▶ **Task item**: All entries should be copied exactly, none left out.

════════════════════

-- ==== Sys2Proof/Laws/State.lean ====
section
/-! SUPPORT. One lemma per field per named update of State, true by `rfl`. -/

namespace Sys2Proof.Machine

variable (s : State)

/-! `writeCrc` -/

@[simp] theorem writeCrc_params (v : Word) : (s.writeCrc v).params = s.params := rfl
@[simp] theorem writeCrc_crc (v : Word) : (s.writeCrc v).crc = v := rfl
@[simp] theorem writeCrc_crcMatch (v : Word) : (s.writeCrc v).crcMatch = s.crcMatch := rfl
@[simp] theorem writeCrc_rxphase (v : Word) : (s.writeCrc v).rxphase = s.rxphase := rfl
@[simp] theorem writeCrc_esc (v : Word) : (s.writeCrc v).esc = s.esc := rfl
@[simp] theorem writeCrc_rxbuf (v : Word) : (s.writeCrc v).rxbuf = s.rxbuf := rfl
@[simp] theorem writeCrc_explen (v : Word) : (s.writeCrc v).explen = s.explen := rfl
@[simp] theorem writeCrc_status (v : Word) : (s.writeCrc v).status = s.status := rfl
@[simp] theorem writeCrc_rxs (v : Word) : (s.writeCrc v).rxs = s.rxs := rfl
@[simp] theorem writeCrc_txs (v : Word) : (s.writeCrc v).txs = s.txs := rfl
@[simp] theorem writeCrc_cancel (v : Word) : (s.writeCrc v).cancel = s.cancel := rfl
@[simp] theorem writeCrc_timer (v : Word) : (s.writeCrc v).timer = s.timer := rfl
@[simp] theorem writeCrc_rsp (v : Word) : (s.writeCrc v).rsp = s.rsp := rfl
@[simp] theorem writeCrc_sched (v : Word) : (s.writeCrc v).sched = s.sched := rfl

/-! `writeCrcMatch` -/

@[simp] theorem writeCrcMatch_params (b : Bool) : (s.writeCrcMatch b).params = s.params := rfl
@[simp] theorem writeCrcMatch_crc (b : Bool) : (s.writeCrcMatch b).crc = s.crc := rfl
@[simp] theorem writeCrcMatch_crcMatch (b : Bool) : (s.writeCrcMatch b).crcMatch = b := rfl
@[simp] theorem writeCrcMatch_rxphase (b : Bool) : (s.writeCrcMatch b).rxphase = s.rxphase := rfl
@[simp] theorem writeCrcMatch_esc (b : Bool) : (s.writeCrcMatch b).esc = s.esc := rfl
@[simp] theorem writeCrcMatch_rxbuf (b : Bool) : (s.writeCrcMatch b).rxbuf = s.rxbuf := rfl
@[simp] theorem writeCrcMatch_explen (b : Bool) : (s.writeCrcMatch b).explen = s.explen := rfl
@[simp] theorem writeCrcMatch_status (b : Bool) : (s.writeCrcMatch b).status = s.status := rfl
@[simp] theorem writeCrcMatch_rxs (b : Bool) : (s.writeCrcMatch b).rxs = s.rxs := rfl
@[simp] theorem writeCrcMatch_txs (b : Bool) : (s.writeCrcMatch b).txs = s.txs := rfl
@[simp] theorem writeCrcMatch_cancel (b : Bool) : (s.writeCrcMatch b).cancel = s.cancel := rfl
@[simp] theorem writeCrcMatch_timer (b : Bool) : (s.writeCrcMatch b).timer = s.timer := rfl
@[simp] theorem writeCrcMatch_rsp (b : Bool) : (s.writeCrcMatch b).rsp = s.rsp := rfl
@[simp] theorem writeCrcMatch_sched (b : Bool) : (s.writeCrcMatch b).sched = s.sched := rfl

/-! `writePhase` -/

@[simp] theorem writePhase_params (p : RxPhase) : (s.writePhase p).params = s.params := rfl
@[simp] theorem writePhase_crc (p : RxPhase) : (s.writePhase p).crc = s.crc := rfl
@[simp] theorem writePhase_crcMatch (p : RxPhase) : (s.writePhase p).crcMatch = s.crcMatch := rfl
@[simp] theorem writePhase_rxphase (p : RxPhase) : (s.writePhase p).rxphase = p := rfl
@[simp] theorem writePhase_esc (p : RxPhase) : (s.writePhase p).esc = s.esc := rfl
@[simp] theorem writePhase_rxbuf (p : RxPhase) : (s.writePhase p).rxbuf = s.rxbuf := rfl
@[simp] theorem writePhase_explen (p : RxPhase) : (s.writePhase p).explen = s.explen := rfl
@[simp] theorem writePhase_status (p : RxPhase) : (s.writePhase p).status = s.status := rfl
@[simp] theorem writePhase_rxs (p : RxPhase) : (s.writePhase p).rxs = s.rxs := rfl
@[simp] theorem writePhase_txs (p : RxPhase) : (s.writePhase p).txs = s.txs := rfl
@[simp] theorem writePhase_cancel (p : RxPhase) : (s.writePhase p).cancel = s.cancel := rfl
@[simp] theorem writePhase_timer (p : RxPhase) : (s.writePhase p).timer = s.timer := rfl
@[simp] theorem writePhase_rsp (p : RxPhase) : (s.writePhase p).rsp = s.rsp := rfl
@[simp] theorem writePhase_sched (p : RxPhase) : (s.writePhase p).sched = s.sched := rfl

/-! `writeEsc` -/

@[simp] theorem writeEsc_params (b : Bool) : (s.writeEsc b).params = s.params := rfl
@[simp] theorem writeEsc_crc (b : Bool) : (s.writeEsc b).crc = s.crc := rfl
@[simp] theorem writeEsc_crcMatch (b : Bool) : (s.writeEsc b).crcMatch = s.crcMatch := rfl
@[simp] theorem writeEsc_rxphase (b : Bool) : (s.writeEsc b).rxphase = s.rxphase := rfl
@[simp] theorem writeEsc_esc (b : Bool) : (s.writeEsc b).esc = b := rfl
@[simp] theorem writeEsc_rxbuf (b : Bool) : (s.writeEsc b).rxbuf = s.rxbuf := rfl
@[simp] theorem writeEsc_explen (b : Bool) : (s.writeEsc b).explen = s.explen := rfl
@[simp] theorem writeEsc_status (b : Bool) : (s.writeEsc b).status = s.status := rfl
@[simp] theorem writeEsc_rxs (b : Bool) : (s.writeEsc b).rxs = s.rxs := rfl
@[simp] theorem writeEsc_txs (b : Bool) : (s.writeEsc b).txs = s.txs := rfl
@[simp] theorem writeEsc_cancel (b : Bool) : (s.writeEsc b).cancel = s.cancel := rfl
@[simp] theorem writeEsc_timer (b : Bool) : (s.writeEsc b).timer = s.timer := rfl
@[simp] theorem writeEsc_rsp (b : Bool) : (s.writeEsc b).rsp = s.rsp := rfl
@[simp] theorem writeEsc_sched (b : Bool) : (s.writeEsc b).sched = s.sched := rfl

════════════════════

▶ **Answer below**:
-- ==== Sys2Proof/Laws/State.lean ====
section
/-! SUPPORT. One lemma per field per named update of State, true by `rfl`. -/

namespace Sys2Proof.Machine

variable (s : State)

/-! `writeCrc` -/

@[simp] theorem writeCrc_params (v : Word) : (s.writeCrc v).params = s.params := rfl
@[simp] theorem writeCrc_crc (v : Word) : (s.writeCrc v).crc = v := rfl
@[simp] theorem writeCrc_crcMatch (v : Word) : (s.writeCrc v).crcMatch = s.crcMatch := rfl
@[simp] theorem writeCrc_rxphase (v : Word) : (s.writeCrc v).rxphase = s.rxphase := rfl
@[simp] theorem writeCrc_esc (v : Word) : (s.writeCrc v).esc = s.esc := rfl
@[simp] theorem writeCrc_rxbuf (v : Word) : (s.writeCrc v).rxbuf = s.rxbuf := rfl
@[simp] theorem writeCrc_explen (v : Word) : (s.writeCrc v).explen = s.explen := rfl
@[simp] theorem writeCrc_status (v : Word) : (s.writeCrc v).status = s.status := rfl
@[simp] theorem writeCrc_rxs (v : Word) : (s.writeCrc v).rxs = s.rxs := rfl
@[simp] theorem writeCrc_txs (v : Word) : (s.writeCrc v).txs = s.txs := rfl
@[simp] theorem writeCrc_cancel (v : Word) : (s.writeCrc v).cancel = s.cancel := rfl
@[simp] theorem writeCrc_timer (v : Word) : (s.writeCrc v).timer = s.timer := rfl
@[simp] theorem writeCrc_rsp (v : Word) : (s.writeCrc v).rsp = s.rsp := rfl
@[simp] theorem writeCrc_sched (v : Word) : (s.writeCrc v).sched = s.sched := rfl

/-! `writeCrcMatch` -/

@[simp] theorem writeCrcMatch_params (b : Bool) : (s.writeCrcMatch b).params = s.params := rfl
@[simp] theorem writeCrcMatch_crc (b : Bool) : (s.writeCrcMatch b).crc = s.crc := rfl
@[simp] theorem writeCrcMatch_crcMatch (b : Bool) : (s.writeCrcMatch b).crcMatch = b := rfl
@[simp] theorem writeCrcMatch_rxphase (b : Bool) : (s.writeCrcMatch b).rxphase = s.rxphase := rfl
@[simp] theorem writeCrcMatch_esc (b : Bool) : (s.writeCrcMatch b).esc = s.esc := rfl
@[simp] theorem writeCrcMatch_rxbuf (b : Bool) : (s.writeCrcMatch b).rxbuf = s.rxbuf := rfl
@[simp] theorem writeCrcMatch_explen (b : Bool) : (s.writeCrcMatch b).explen = s.explen := rfl
@[simp] theorem writeCrcMatch_status (b : Bool) : (s.writeCrcMatch b).status = s.status := rfl
@[simp] theorem writeCrcMatch_rxs (b : Bool) : (s.writeCrcMatch b).rxs = s.rxs := rfl
@[simp] theorem writeCrcMatch_txs (b : Bool) : (s.writeCrcMatch b).txs = s.txs := rfl
@[simp] theorem writeCrcMatch_cancel (b : Bool) : (s.writeCrcMatch b).cancel = s.cancel := rfl
@[simp] theorem writeCrcMatch_timer (b : Bool) : (s.writeCrcMatch b).timer = s.timer := rfl
@[simp] theorem writeCrcMatch_rsp (b : Bool) : (s.writeCrcMatch b).rsp = s.rsp := rfl
@[simp] theorem writeCrcMatch_sched (b : Bool) : (s.writeCrcMatch b).sched = s.sched := rfl

/-! `writePhase` -/

@[simp] theorem writePhase_params (p : RxPhase) : (s.writePhase p).params = s.params := rfl
@[simp] theorem writePhase_crc (p : RxPhase) : (s.writePhase p).crc = s.crc := rfl
@[simp] theorem writePhase_crcMatch (p : RxPhase) : (s.writePhase p).crcMatch = s.crcMatch := rfl
@[simp] theorem writePhase_rxphase (p : RxPhase) : (s.writePhase p).rxphase = p := rfl
@[simp] theorem writePhase_esc (p : RxPhase) : (s.writePhase p).esc = s.esc := rfl
@[simp] theorem writePhase_rxbuf (p : RxPhase) : (s.writePhase p).rxbuf = s.rxbuf := rfl
@[simp] theorem writePhase_explen (p : RxPhase) : (s.writePhase p).explen = s.explen := rfl
@[simp] theorem writePhase_status (p : RxPhase) : (s.writePhase p).status = s.status := rfl
@[simp] theorem writePhase_rxs (p : RxPhase) : (s.writePhase p).rxs = s.rxs := rfl
@[simp] theorem writePhase_txs (p : RxPhase) : (s.writePhase p).txs = s.txs := rfl
@[simp] theorem writePhase_cancel (p : RxPhase) : (s.writePhase p).cancel = s.cancel := rfl
@[simp] theorem writePhase_timer (p : RxPhase) : (s.writePhase p).timer = s.timer := rfl
@[simp] theorem writePhase_rsp (p : RxPhase) : (s.writePhase p).rsp = s.rsp := rfl
@[simp] theorem writePhase_sched (p : RxPhase) : (s.writePhase p).sched = s.sched := rfl

/-! `writeEsc` -/

@[simp] theorem writeEsc_params (b : Bool) : (s.writeEsc b).params = s.params := rfl
@[simp] theorem writeEsc_crc (b : Bool) : (s.writeEsc b).crc = s.crc := rfl
@[simp] theorem writeEsc_crcMatch (b : Bool) : (s.writeEsc b).crcMatch = s.crcMatch := rfl
@[simp] theorem writeEsc_rxphase (b : Bool) : (s.writeEsc b).rxphase = s.rxphase := rfl
@[simp] theorem writeEsc_esc (b : Bool) : (s.writeEsc b).esc = b := rfl
@[simp] theorem writeEsc_rxbuf (b : Bool) : (s.writeEsc b).rxbuf = s.rxbuf := rfl
@[simp] theorem writeEsc_explen (b : Bool) : (s.writeEsc b).explen = s.explen := rfl
@[simp] theorem writeEsc_status (b : Bool) : (s.writeEsc b).status = s.status := rfl
@[simp] theorem writeEsc_rxs (b : Bool) : (s.writeEsc b).rxs = s.rxs := rfl
@[simp] theorem writeEsc_txs (b : Bool) : (s.writeEsc b).txs = s.txs := rfl
@[simp] theorem writeEsc_cancel (b : Bool) : (s.writeEsc b).cancel = s.cancel := rfl
@[simp] theorem writeEsc_timer (b : Bool) : (s.writeEsc b).timer = s.timer := rfl
@[simp] theorem writeEsc_rsp (b : Bool) : (s.writeEsc b).rsp = s.rsp := rfl
@[simp] theorem writeEsc_sched (b : Bool) : (s.writeEsc b).sched = s.sched := rfl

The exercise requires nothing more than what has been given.